(Stored data)

* * * * * * * * *

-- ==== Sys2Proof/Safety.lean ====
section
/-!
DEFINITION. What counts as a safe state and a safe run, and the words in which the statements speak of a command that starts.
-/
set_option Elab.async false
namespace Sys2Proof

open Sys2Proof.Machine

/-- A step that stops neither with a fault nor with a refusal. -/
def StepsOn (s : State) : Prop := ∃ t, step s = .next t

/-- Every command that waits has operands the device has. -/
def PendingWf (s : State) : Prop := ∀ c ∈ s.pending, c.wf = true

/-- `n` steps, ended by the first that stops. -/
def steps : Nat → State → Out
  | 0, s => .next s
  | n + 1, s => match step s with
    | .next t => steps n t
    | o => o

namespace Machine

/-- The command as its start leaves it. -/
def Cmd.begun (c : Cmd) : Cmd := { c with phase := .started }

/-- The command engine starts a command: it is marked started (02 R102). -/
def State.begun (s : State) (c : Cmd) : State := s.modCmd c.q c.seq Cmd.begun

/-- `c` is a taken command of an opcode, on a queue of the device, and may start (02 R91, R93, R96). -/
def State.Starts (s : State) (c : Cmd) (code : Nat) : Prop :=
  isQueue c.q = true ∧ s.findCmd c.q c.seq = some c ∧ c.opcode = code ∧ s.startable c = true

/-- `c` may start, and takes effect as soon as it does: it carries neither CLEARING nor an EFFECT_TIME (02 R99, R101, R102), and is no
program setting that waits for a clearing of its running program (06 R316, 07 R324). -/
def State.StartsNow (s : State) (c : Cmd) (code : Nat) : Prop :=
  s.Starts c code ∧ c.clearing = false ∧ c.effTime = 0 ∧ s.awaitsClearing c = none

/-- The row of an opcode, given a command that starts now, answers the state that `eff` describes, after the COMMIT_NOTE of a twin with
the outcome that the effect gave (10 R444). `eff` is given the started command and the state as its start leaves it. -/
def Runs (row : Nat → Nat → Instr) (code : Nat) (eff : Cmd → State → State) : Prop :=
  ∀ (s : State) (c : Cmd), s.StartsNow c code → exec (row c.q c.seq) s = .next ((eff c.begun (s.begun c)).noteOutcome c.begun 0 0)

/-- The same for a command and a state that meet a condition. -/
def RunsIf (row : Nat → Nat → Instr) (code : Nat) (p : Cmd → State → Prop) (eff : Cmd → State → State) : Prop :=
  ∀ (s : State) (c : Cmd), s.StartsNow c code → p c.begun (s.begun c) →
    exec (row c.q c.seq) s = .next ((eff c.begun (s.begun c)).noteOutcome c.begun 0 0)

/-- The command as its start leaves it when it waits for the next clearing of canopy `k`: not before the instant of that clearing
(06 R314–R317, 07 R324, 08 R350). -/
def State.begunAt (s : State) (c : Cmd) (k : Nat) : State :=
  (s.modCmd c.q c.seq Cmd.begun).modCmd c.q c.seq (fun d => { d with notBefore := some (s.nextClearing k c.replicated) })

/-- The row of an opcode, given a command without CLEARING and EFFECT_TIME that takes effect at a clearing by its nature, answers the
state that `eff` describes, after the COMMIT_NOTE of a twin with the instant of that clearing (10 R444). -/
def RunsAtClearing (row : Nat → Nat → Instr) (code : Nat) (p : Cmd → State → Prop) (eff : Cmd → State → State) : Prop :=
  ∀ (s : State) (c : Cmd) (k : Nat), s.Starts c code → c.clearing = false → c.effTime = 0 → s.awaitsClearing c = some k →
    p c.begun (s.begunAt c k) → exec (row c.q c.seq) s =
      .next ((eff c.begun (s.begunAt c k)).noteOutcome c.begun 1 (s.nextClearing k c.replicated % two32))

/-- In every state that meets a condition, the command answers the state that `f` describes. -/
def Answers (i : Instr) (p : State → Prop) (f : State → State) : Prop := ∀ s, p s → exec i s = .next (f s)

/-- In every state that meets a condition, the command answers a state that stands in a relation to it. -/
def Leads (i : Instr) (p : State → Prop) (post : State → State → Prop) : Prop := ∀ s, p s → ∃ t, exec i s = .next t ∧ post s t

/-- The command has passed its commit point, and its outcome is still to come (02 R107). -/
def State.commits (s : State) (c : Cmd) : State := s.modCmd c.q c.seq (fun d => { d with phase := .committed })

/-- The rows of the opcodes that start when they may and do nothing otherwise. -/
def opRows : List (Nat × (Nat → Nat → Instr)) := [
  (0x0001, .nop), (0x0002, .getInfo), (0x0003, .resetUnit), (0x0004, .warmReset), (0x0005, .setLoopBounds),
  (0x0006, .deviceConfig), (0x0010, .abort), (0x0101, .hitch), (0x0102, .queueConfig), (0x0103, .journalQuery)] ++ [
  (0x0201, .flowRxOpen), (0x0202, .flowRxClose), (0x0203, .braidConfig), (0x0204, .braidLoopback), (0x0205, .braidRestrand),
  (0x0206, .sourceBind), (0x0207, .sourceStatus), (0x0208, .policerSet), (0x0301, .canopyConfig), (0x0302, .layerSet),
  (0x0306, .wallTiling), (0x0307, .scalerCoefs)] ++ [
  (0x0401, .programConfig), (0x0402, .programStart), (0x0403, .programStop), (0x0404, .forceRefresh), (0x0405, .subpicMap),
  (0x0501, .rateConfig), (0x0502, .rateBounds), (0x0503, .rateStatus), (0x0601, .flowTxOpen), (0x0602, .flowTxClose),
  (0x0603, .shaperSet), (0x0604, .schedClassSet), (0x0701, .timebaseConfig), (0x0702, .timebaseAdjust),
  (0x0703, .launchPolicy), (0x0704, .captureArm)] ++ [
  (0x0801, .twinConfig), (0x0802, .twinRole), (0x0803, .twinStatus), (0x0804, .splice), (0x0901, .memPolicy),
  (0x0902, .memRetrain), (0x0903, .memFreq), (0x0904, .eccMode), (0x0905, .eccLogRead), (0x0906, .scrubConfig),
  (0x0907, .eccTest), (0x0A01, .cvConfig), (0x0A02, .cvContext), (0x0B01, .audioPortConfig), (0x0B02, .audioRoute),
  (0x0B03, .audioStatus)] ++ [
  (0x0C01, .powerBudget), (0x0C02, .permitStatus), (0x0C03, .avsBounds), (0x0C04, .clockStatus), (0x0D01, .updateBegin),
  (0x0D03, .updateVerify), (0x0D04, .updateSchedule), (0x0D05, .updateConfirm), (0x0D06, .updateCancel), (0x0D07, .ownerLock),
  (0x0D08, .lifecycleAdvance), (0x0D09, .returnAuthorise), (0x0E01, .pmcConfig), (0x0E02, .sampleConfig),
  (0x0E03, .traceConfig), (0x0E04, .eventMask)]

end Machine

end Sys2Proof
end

* * * * * * * * *

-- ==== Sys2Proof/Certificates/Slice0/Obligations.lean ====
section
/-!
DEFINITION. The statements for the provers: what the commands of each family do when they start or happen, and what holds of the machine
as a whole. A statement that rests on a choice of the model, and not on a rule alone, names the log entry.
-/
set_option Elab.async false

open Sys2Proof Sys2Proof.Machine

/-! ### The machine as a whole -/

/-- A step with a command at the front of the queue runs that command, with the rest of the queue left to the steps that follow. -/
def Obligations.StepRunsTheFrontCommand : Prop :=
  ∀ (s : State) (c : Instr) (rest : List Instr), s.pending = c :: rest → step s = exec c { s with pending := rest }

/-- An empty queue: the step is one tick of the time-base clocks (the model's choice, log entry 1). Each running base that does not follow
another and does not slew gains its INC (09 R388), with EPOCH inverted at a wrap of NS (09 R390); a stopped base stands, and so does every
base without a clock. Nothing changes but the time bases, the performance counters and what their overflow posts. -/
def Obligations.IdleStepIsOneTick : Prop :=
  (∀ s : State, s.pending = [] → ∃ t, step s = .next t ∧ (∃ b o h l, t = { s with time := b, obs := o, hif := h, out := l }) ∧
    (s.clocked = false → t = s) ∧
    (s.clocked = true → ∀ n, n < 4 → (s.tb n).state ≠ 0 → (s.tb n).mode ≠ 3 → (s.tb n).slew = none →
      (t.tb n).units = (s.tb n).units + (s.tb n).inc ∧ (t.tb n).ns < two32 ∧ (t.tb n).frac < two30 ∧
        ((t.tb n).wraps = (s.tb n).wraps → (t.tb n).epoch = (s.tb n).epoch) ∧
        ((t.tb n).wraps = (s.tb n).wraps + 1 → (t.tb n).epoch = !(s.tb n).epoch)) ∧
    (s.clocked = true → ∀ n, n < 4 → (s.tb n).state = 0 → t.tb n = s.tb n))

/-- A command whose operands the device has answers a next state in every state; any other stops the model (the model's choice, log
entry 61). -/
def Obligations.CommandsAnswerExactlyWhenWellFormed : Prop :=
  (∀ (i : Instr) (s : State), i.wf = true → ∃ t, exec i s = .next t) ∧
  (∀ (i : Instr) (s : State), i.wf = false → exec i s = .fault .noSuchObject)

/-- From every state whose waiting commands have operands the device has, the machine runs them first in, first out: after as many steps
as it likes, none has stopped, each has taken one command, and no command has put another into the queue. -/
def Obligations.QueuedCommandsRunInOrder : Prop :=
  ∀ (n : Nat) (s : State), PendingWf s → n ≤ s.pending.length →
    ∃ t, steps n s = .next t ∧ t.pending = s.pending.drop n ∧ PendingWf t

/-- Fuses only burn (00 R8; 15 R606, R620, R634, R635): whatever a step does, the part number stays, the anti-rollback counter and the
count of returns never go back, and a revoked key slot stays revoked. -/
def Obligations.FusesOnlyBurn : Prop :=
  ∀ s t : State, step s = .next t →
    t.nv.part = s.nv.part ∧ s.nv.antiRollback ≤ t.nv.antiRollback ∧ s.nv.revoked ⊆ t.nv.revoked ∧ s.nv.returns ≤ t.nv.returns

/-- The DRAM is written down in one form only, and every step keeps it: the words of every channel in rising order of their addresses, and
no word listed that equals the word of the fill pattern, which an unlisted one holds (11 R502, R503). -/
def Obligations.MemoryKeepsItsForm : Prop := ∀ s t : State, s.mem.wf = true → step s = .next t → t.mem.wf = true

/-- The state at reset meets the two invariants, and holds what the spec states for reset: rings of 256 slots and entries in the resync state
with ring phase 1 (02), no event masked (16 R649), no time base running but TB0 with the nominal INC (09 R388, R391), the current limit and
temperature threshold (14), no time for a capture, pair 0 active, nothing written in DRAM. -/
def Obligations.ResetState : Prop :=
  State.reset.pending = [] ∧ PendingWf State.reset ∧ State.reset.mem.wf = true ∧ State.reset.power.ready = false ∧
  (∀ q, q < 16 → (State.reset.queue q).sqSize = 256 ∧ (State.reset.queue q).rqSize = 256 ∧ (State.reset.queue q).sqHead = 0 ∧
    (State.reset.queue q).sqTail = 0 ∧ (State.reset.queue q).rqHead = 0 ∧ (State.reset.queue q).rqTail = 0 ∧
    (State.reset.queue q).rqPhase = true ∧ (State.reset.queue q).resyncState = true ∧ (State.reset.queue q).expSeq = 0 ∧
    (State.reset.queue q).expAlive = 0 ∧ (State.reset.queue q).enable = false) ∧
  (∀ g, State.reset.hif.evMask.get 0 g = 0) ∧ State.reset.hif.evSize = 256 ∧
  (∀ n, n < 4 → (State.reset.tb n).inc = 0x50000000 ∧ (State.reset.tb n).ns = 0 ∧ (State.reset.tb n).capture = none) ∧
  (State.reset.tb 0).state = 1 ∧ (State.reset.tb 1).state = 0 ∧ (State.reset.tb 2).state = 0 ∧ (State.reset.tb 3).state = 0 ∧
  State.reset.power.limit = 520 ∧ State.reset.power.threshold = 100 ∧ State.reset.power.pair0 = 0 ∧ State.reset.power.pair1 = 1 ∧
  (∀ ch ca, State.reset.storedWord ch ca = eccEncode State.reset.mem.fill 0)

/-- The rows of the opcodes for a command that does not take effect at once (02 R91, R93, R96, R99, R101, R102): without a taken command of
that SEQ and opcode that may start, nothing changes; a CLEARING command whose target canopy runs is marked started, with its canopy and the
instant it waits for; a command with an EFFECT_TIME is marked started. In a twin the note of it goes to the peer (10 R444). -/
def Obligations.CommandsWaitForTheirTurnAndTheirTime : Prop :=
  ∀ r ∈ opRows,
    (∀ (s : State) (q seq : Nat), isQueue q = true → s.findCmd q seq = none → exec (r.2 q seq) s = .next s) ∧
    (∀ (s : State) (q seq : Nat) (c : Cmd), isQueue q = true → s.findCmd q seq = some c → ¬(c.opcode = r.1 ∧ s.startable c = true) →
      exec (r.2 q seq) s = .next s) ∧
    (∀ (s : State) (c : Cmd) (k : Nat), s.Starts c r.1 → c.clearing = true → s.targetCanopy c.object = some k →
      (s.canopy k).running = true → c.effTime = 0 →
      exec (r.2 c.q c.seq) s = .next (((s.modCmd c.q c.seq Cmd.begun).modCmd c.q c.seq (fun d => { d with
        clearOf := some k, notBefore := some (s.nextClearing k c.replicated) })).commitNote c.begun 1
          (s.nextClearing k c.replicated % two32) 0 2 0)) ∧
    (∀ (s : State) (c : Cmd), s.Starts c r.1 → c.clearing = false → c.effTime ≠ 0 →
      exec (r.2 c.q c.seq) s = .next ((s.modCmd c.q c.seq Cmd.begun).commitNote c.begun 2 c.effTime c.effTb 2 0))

* * * * * * * * *

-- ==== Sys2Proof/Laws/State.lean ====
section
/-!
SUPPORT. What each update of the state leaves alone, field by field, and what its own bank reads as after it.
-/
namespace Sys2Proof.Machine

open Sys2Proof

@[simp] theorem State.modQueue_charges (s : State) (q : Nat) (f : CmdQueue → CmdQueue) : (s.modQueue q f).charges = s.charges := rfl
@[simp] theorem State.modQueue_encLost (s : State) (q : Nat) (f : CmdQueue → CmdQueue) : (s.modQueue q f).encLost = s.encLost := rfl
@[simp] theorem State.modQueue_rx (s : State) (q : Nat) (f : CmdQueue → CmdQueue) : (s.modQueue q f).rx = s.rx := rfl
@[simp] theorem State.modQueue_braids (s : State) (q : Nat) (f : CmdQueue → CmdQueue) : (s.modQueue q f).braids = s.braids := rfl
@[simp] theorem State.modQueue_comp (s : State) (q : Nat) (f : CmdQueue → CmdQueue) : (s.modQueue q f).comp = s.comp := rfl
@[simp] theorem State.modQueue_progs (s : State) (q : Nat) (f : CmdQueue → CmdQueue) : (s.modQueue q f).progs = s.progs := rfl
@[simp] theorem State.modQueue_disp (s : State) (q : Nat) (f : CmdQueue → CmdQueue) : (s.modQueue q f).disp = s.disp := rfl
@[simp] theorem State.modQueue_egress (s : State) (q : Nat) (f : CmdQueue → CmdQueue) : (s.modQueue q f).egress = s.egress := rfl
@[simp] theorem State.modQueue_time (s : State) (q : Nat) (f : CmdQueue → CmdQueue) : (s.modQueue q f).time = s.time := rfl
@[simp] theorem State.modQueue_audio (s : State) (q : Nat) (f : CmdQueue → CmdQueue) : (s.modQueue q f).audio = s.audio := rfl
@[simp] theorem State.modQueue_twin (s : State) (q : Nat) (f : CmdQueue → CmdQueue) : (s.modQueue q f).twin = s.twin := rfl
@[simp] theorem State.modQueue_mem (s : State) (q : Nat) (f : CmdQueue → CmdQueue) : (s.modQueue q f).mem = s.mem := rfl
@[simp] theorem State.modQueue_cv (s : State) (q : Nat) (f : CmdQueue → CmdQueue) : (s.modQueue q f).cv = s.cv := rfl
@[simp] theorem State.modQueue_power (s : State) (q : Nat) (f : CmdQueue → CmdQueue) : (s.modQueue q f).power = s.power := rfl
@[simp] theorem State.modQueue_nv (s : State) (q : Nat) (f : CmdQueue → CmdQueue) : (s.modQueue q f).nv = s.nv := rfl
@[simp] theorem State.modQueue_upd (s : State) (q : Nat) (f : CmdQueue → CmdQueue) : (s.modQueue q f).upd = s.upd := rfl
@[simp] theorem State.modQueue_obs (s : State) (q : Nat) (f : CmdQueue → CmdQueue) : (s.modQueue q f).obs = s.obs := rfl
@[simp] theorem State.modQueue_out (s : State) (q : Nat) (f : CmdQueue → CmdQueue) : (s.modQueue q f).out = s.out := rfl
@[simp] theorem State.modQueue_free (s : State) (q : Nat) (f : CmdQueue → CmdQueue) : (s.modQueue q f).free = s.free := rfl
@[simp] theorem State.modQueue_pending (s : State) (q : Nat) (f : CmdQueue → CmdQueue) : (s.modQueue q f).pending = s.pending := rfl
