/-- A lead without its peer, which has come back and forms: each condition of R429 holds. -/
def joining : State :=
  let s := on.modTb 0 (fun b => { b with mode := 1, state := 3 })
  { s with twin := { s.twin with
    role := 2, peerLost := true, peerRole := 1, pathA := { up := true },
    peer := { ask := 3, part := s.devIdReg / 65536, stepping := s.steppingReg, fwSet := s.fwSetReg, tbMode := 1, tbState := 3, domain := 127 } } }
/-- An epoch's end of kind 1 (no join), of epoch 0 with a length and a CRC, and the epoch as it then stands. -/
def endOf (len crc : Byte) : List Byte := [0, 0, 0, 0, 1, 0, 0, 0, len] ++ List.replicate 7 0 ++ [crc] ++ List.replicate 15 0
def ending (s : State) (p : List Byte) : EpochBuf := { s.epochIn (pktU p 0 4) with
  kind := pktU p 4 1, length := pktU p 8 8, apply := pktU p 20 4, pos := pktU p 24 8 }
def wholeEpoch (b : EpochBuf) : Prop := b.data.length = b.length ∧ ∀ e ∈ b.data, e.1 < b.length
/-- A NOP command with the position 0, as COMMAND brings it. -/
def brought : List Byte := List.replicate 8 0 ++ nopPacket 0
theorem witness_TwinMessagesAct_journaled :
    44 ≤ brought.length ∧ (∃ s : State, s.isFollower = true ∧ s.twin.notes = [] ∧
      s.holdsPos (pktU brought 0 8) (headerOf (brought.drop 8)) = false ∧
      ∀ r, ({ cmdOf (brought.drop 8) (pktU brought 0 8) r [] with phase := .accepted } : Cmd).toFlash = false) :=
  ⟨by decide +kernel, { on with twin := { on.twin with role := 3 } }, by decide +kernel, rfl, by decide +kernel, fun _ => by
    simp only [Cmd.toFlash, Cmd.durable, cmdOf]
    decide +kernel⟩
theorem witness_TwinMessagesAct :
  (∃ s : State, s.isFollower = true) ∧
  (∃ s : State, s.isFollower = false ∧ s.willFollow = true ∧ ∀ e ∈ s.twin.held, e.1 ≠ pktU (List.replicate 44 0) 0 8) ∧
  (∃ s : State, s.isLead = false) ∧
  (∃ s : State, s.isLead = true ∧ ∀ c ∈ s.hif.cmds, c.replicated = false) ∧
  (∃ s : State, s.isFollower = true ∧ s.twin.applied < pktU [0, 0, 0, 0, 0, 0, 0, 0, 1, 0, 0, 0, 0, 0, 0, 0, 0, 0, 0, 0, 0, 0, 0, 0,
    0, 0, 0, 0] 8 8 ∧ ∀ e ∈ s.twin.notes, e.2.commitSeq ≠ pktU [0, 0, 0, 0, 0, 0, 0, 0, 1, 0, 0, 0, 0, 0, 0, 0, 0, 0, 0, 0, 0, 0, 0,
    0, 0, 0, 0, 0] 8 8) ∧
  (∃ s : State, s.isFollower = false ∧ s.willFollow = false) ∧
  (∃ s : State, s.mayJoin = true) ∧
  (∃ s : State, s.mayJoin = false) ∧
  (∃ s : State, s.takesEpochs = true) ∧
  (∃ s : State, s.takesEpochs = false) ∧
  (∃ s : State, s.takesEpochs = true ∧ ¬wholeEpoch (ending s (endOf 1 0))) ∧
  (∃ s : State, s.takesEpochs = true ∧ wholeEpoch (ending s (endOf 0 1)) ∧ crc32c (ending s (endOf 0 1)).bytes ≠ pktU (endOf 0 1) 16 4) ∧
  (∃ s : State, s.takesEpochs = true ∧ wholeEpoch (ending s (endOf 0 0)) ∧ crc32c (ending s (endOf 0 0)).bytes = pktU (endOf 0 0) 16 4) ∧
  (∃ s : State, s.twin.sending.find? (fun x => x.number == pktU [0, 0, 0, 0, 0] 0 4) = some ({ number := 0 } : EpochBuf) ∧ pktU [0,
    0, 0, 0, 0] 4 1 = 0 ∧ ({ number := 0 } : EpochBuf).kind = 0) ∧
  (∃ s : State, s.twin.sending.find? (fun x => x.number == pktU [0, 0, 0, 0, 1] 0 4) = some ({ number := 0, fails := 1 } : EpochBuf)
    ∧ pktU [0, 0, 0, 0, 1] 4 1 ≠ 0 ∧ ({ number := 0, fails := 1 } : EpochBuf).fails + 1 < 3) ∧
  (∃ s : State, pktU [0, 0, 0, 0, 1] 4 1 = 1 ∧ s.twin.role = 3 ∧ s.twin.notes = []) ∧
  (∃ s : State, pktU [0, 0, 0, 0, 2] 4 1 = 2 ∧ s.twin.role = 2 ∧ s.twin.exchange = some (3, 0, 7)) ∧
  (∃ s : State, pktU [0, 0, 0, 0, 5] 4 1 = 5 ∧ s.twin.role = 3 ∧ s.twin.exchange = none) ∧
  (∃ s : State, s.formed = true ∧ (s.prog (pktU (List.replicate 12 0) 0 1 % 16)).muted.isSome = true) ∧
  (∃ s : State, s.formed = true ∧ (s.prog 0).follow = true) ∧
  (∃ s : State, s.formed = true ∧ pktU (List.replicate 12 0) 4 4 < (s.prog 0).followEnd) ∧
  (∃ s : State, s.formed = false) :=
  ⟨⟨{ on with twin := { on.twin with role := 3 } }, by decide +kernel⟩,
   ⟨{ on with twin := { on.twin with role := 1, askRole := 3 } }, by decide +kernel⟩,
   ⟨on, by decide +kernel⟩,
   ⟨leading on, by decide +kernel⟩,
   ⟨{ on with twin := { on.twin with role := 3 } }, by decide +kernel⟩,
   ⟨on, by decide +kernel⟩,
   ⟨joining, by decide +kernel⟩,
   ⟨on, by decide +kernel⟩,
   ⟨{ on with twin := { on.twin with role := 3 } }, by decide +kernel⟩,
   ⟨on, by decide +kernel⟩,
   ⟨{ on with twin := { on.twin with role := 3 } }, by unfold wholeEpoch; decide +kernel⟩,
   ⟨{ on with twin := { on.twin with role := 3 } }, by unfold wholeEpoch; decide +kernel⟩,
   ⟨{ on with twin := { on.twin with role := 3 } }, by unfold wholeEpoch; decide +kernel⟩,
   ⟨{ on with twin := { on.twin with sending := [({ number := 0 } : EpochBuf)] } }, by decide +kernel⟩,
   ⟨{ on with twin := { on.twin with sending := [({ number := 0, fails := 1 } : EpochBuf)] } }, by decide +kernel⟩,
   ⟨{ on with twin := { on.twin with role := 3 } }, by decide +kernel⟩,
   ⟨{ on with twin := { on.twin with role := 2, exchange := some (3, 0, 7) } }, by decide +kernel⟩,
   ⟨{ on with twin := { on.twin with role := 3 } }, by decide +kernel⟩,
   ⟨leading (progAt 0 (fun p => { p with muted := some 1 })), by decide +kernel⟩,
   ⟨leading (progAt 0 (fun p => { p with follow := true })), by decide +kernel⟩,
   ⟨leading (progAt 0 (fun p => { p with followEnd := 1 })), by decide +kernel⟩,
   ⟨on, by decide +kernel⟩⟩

* * * * * * * * *

What you should do:
Identify every line above with the string "part" in it. Copy those lines.

Your response:
/-- Fuses only burn (00 R8; 15 R606, R620, R634, R635): whatever a step does, the part number stays, the anti-rollback counter and the
    t.nv.part = s.nv.part ∧ s.nv.antiRollback ≤ t.nv.antiRollback ∧ s.nv.revoked ⊆ t.nv.revoked ∧ s.nv.returns ≤ t.nv.returns
    peer := { ask := 3, part := s.devIdReg / 65536, stepping := s.steppingReg, fwSet := s.fwSetReg, tbMode := 1, tbState := 3, domain := 127 } } }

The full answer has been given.